─── Records for the exercise

-- ==== Sys2Proof/Machine/Base.lean ====
section
/-! DEFINITION. Reading and changing the parts of the state, the Reeve registers, the contexts the device keeps, the
interrupts it sends, and the error banks (spec/03_streams.md R51; spec/04_reeve.md R75, R89; spec/24_surviving.md R391 to
R395). -/

namespace Sys2Proof.Machine

open Sys2Proof

/-! ### Parts of the state -/

/-- A change of the cell. -/
def mapCell (f : CellState → CellState) (s : State) : State := { s with cell := f s.cell }

/-- A change of the vector sequencer. -/
def mapVec (f : VecState → VecState) (s : State) : State := { s with vec := f s.vec }

/-- A change of the matrix engine. -/
def mapMat (f : MatState → MatState) (s : State) : State := { s with mat := f s.mat }

/-- A change of the device. -/
def mapDev (f : DevState → DevState) (s : State) : State := { s with dev := f s.dev }

/-- A change of the custom unit. -/
def mapCu (f : Custom → Custom) (s : State) : State := { s with vec := { s.vec with cu := f s.vec.cu } }

/-- A change of the sluice board. -/
def mapSluice (f : Sluice → Sluice) (s : State) : State := { s with cell := { s.cell with sluice := f s.cell.sluice } }

/-- A cluster. -/
def clus (s : State) (c : Fin 4) : Cluster := s.cl[c]

/-- Replaces a cluster. -/
def setClus (c : Fin 4) (x : Cluster) (s : State) : State := { s with cl := s.cl.set c x }

/-- A change of a cluster. -/
def mapClus (c : Fin 4) (f : Cluster → Cluster) (s : State) : State := setClus c (f (clus s c)) s

/-- The clusters' numbers. -/
def clusters : List (Fin 4) := [0, 1, 2, 3]

/-- Takes a free index. -/
def takeFree (s : State) : Nat × State := (s.freeCtr, { s with freeCtr := s.freeCtr + 1 })

/-- What a word or a job that issues now reads once (R83, R202). -/
def snapOf (s : State) : Snap := { spa := s.cell.spa, fd := s.cell.fd }

/-- The cell with the entries and descriptors that a word or a job read when it issued. -/
def withSnap (x : Snap) (s : State) : State := mapCell (fun k => { k with spa := x.spa, fd := x.fd }) s

/-- A state with the entries and descriptors of another. -/
def sameSnap (s t : State) : State := withSnap (snapOf s) t

/-! ### Reeve registers (R51, R89) -/

/-- The g registers that a word reads (R367): writes of the same cycle are not among them, since they land with the cycle's end
(R53, R76). -/
def gView (s : State) : Vector Word 8 × Vector Bool 8 :=
  match s.gSnap with
  | some g => g
  | none => (s.cell.g, s.cell.gPoison)

/-- The value of a register of a cluster; s0 reads as zero (R51). -/
def readReg (s : State) (c : Fin 4) (r : BitVec 5) : Word :=
  let n := r.toNat
  if n = 0 then 0
  else if n < 24 then vget (clus s c).s (n - 1) 0
  else vget (gView s).1 (n - 24) 0

/-- The poison bit of a register. -/
def regPoison (s : State) (c : Fin 4) (r : BitVec 5) : Bool :=
  let n := r.toNat
  if n = 0 then false
  else if n < 24 then vget (clus s c).sPoison (n - 1) false
  else vget (gView s).2 (n - 24) false

/-- Writes a register with its poison bit; a write of s0 is ignored (R51, R89). -/
def writeReg (c : Fin 4) (r : BitVec 5) (v : Word) (mark : Bool) (s : State) : State :=
  let n := r.toNat
  if n = 0 then s
  else if n < 24 then
    mapClus c (fun k => { k with s := vset k.s (n - 1) v, sPoison := vset k.sPoison (n - 1) mark }) s
  else
    mapCell (fun k => { k with g := vset k.g (n - 24) v, gPoison := vset k.gPoison (n - 24) mark }) s

/-! ### Contexts and launches of the device -/

/-- A context that the device has not met (R20). -/
def Ctx.fresh (id : Nat) : Ctx :=
  { id, ps := Vector.replicate 8 0, sg := Vector.replicate 4 0, fd := Vector.replicate 16 0, cst := Vector.replicate 16 0,
    groups := Vector.replicate 16 Group.zero, fanout := none, sbkey := none,
    log := { base := 0, slots := 0, win := 0, regSlots := 0, regWin := 0, s0 := 0, ownSlot := 0, ownV := false, done := 0, applied := 0, vote := none,
             lastTie := none, live := false },
    cap := { base := 0, pages := 0, dest := 0, digest := 0, cost := 0, valid := false, act := false, fail := false, gen := 0,
             step := 0, iv := 16, sweep := none, busy := [], bad := [], pagesDone := 0, poisoned := 0, root := 0, faults := [],
             created := 0, asked := [] },
    rebuild := false }

/-- What the device keeps for a context. -/
def ctxOf (s : State) (id : Nat) : Ctx := (s.dev.ctxs.find? (fun c => decide (c.id = id))).getD (Ctx.fresh id)

/-- A change of what the device keeps for a context. -/
def mapCtx (id : Nat) (f : Ctx → Ctx) (s : State) : State :=
  mapDev (fun d =>
    { d with ctxs := if d.ctxs.any (fun c => decide (c.id = id)) then d.ctxs.map (fun c => if c.id = id then f c else c)
                     else d.ctxs ++ [f (Ctx.fresh id)] }) s

/-- The bytes of a context record (R311). -/
def ctxRecord (s : State) (id : Nat) : List Byte := homeBytes s (s.dev.ctxtBase.toNat + 256 * id) 256

/-- Whether the configuration record leaves a physical cell active: it is no spare (R7, R417). -/
def cellActive (s : State) (p : Nat) : Bool := decide (p < 512) && !s.dev.flash.spares.contains p

/-- The saved tasks of launches that wait to be bound again (R19, R323). -/
def suspended (s : State) : List Saved :=
  s.dev.saved.filter (fun v => s.dev.launches.any (fun l => !l.bound && decide (l.q = v.q) && decide (l.num = v.num)))

/-- An MSI-X vector of a PCIe function, as one number. -/
def vectorOf (fn vec : Nat) : Nat := fn * 65536 + vec

/-- The MSI-X vectors of a function: 1,024 of the physical function, 64 of each of the 16 virtual functions (R415). -/
def vectorsOf (fn : Nat) : Nat := if fn = 0 then 1024 else if fn ≤ 16 then 64 else 0

/-- Sends an MSI-X vector to the host; a number that its function has no vector for sends none (R415, log 135). -/
def interrupt (v : Nat) (s : State) : State :=
  if v % 65536 < vectorsOf (v / 65536) then mapDev (fun d => { d with msix := d.msix ++ [v] }) s else s

/-- What the host writes to a register acts in a part whose start has reached phase 8: before, and in safe mode, only the identity and
start-up block answers (R419). -/
def booted (s t : State) : State := if s.dev.bootReady then t else s

/-- The vector that a context record names for faults, freezes and retirements (R311). -/
def ctxVector (s : State) (id : Nat) : Nat :=
  let r := ctxRecord s id
  vectorOf (byteAt r 59) (leAt r 56 2)

/-- Sends the vector of a context. -/
def interruptCtx (id : Nat) (s : State) : State := interrupt (ctxVector s id) s

/-- Appends a message to an outside party. -/
def send (m : Msg) (s : State) : State := mapDev (fun d => { d with msgs := d.msgs ++ [m] }) s

/-- The launch to which the bound task belongs. -/
def ownLaunch (s : State) (l : Launch) : Bool :=
  s.cell.bound && l.bound && decide (l.q = s.cell.task.q) && decide (l.num = s.cell.task.num)

/-- Whether the launch of the bound task is being killed. -/
def killedHere (s : State) : Bool := s.dev.launches.any (fun l => ownLaunch s l && l.ending.isSome)

/-- A change of the launch to which the bound task belongs. -/
def mapOwnLaunch (f : Launch → Launch) (s : State) : State :=
  mapDev (fun d => { d with launches := d.launches.map (fun l => if ownLaunch s l then f l else l) }) s

/-! ### Sync words (R233) -/

/-- Fields of a sync word. -/
structure SyncWord where
  arr : Nat
  tgt : Nat
  ovf : Bool
  flt : Bool
  abs : Bool
  gen : Nat

/-- The sync word that two words of 8 bytes are. -/
def SyncWord.of (a b : Nat) : SyncWord :=
  { arr := nb a 32 32, tgt := nb a 0 32, ovf := tb b 34, flt := tb b 33, abs := tb b 32, gen := nb b 0 32 }

/-- The sync word at a location. -/
def syncRead (s : State) (loc : Nat) : SyncWord :=
  SyncWord.of (homeNat s loc 8) (homeNat s (loc + 8) 8)

/-- The flags of a sync word: OVF, FLT, ABS from the highest bit. -/
def SyncWord.flags (w : SyncWord) : Nat := b2n w.ovf * 4 + b2n w.flt * 2 + b2n w.abs

/-- Writes a sync word. -/
def syncWrite (loc : Nat) (w : SyncWord) (s : State) : State :=
  homePut loc (leBytes 8 (w.arr * 2 ^ 32 + w.tgt) ++ leBytes 8 (w.flags * 2 ^ 32 + w.gen)) s

/-- Sets SW.FLT or SW.ABS of a sync word. -/
def syncFlag (loc : Nat) (flt : Bool) (s : State) : State :=
  let w := syncRead s loc
  syncWrite loc (if flt then { w with flt := true } else { w with abs := true }) s

/-! ### Errors (R390 to R395) -/

/-- Whether a class is of the corrected kind (R390). -/
def isCorrected (cls : Nat) : Bool := [0, 2, 3, 4, 9].contains cls

/-- The action that a severity register holds for a source (R391). -/
def esevAction (s : State) (cls src : Nat) : Nat := nb (vget s.dev.esev cls 0).toNat (4 * src) 4

/-- The action that is taken: R392, with action 4 as 5 where no iteration can be rolled back. -/
def actionOf (s : State) (e : Err) (canRoll : Bool) : Nat :=
  let a := esevAction s e.cls e.src
  if 4 ≤ a ∧ e.cell.isNone then 3
  else if 4 ≤ a ∧ e.cls = 6 ∧ e.src = 0 then 3
  else if a = 4 ∧ !canRoll then 5
  else a

/-- A saturating 32-bit count with one added. -/
def satInc (n top : Nat) : Nat := if n < top then n + 1 else top

/-- The bank with an error counted (R391, R393). -/
def bankCount (b : Bank) (corrected : Bool) : Bank :=
  let v := b.counts.toNat
  let c := nb v 0 32
  let u := nb v 32 32
  { b with counts := BitVec.ofNat 64 (if corrected then satInc c 0xFFFFFFFF + u * 2 ^ 32 else c + satInc u 0xFFFFFFFF * 2 ^ 32) }

/-- The bank with an error recorded or counted as overflow (R394). -/
def bankRecord (b : Bank) (e : Err) (act : Nat) (seq : Word) : Bank :=
  let v := b.r0.toNat
  let corrected := isCorrected e.cls
  let p := e.cell.getD 0
  let pos := BitVec.ofNat 64 (e.ctx + p * 2 ^ 16 + e.eng * 2 ^ 28 + p / 128 * 2 ^ 32)
  let fill (keep : Nat) : Bank :=
    { b with r0 := BitVec.ofNat 64 (keep + e.cls * 2 ^ 24 + act * 2 ^ 16 + (if corrected then 4 else 2) + 1), addr := e.addr,
             info := e.info, pos, seq }
  if !tb v 0 then fill 0
  else if tb v 2 && !corrected then fill (nb v 28 4 * 2 ^ 28 + nb v 32 16 * 2 ^ 32)
  else { b with r0 := BitVec.ofNat 64 (v % 2 ^ 28 + e.cls * 2 ^ 28 + satInc (nb v 32 16) 65535 * 2 ^ 32) }

/-- The place of an error among those of its source in one cycle: uncorrectable before corrected, then by class (R394). -/
def errRank (e : Err) : Nat := e.cls + (if isCorrected e.cls then 16 else 0)

/-- An error takes its place among those of its cycle. -/
def placeErr (x : Err × Nat) : List (Err × Nat) → List (Err × Nat)
  | [] => [x]
  | y :: r => if errRank x.1 < errRank y.1 then x :: y :: r else y :: placeErr x r

/-- A bank with the record of another; its counts stay (R393). -/
def Bank.record (b r : Bank) : Bank := { r with counts := b.counts }

/-- The errors of a source in the running cycle, in the order of R394, with the values of ERRSEQ that they take. -/
def cycleErrs (s : State) (src : Nat) : List ((Err × Nat) × Word) :=
  let mine := s.now.errs.filter (fun x => decide (x.1.src = src))
  (mine.foldl (fun l x => placeErr (x.1, x.2.1) l) []).zip (mine.map (fun x => x.2.2))

/-- The bank of a source, whose record before this cycle's errors was that of `b`, with those errors recorded (R394). -/
def replayErrs (src : Nat) (b : Bank) (s : State) : Bank :=
  (cycleErrs s src).foldl (fun k x => bankRecord k x.1.1 x.1.2 x.2) b

/-- The record of a bank before the running cycle's errors. -/
def bankBefore (s : State) (src : Nat) : Bank :=
  ((s.now.banks.find? (fun x => decide (x.1 = src))).map (·.2)).getD (vget s.dev.banks src Bank.zero)

/-- The running cycle notes a bank as it stood before its errors. -/
def noteBank (src : Nat) (b : Bank) (s : State) : State :=
  { s with now := { s.now with banks := (src, b) :: s.now.banks.filter (fun x => decide (x.1 ≠ src)) } }

/-- Counts, records and reports an error under an action; one that rolls an iteration back is not reported to the host (R391, R394,
R395). -/
def recordError (e : Err) (act : Nat) (s : State) : State :=
  if act = 0 then s
  else
    let b := bankCount (vget s.dev.banks e.src Bank.zero) (isCorrected e.cls)
    let s1 :=
      if act < 2 then mapDev (fun d => { d with banks := vset d.banks e.src b }) s
      else
        let old := bankBefore s e.src
        let x := noteBank e.src old { s with now := { s.now with errs := s.now.errs ++ [(e, act, s.dev.errseq)] } }
        mapDev (fun d => { d with banks := vset d.banks e.src (b.record (replayErrs e.src old x)), errseq := d.errseq + 1 }) x
    if act < 3 ∨ act = 4 then s1 else interrupt (vectorOf 0 s.dev.errvec.toNat) s1

end Sys2Proof.Machine
end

──────

Lines of the material in which the word "recorded" occurs are to be copied out.

/-- The bank with an error recorded or counted as overflow (R394). -/
/-- The bank of a source, whose record before this cycle's errors was that of `b`, with those errors recorded (R394). -/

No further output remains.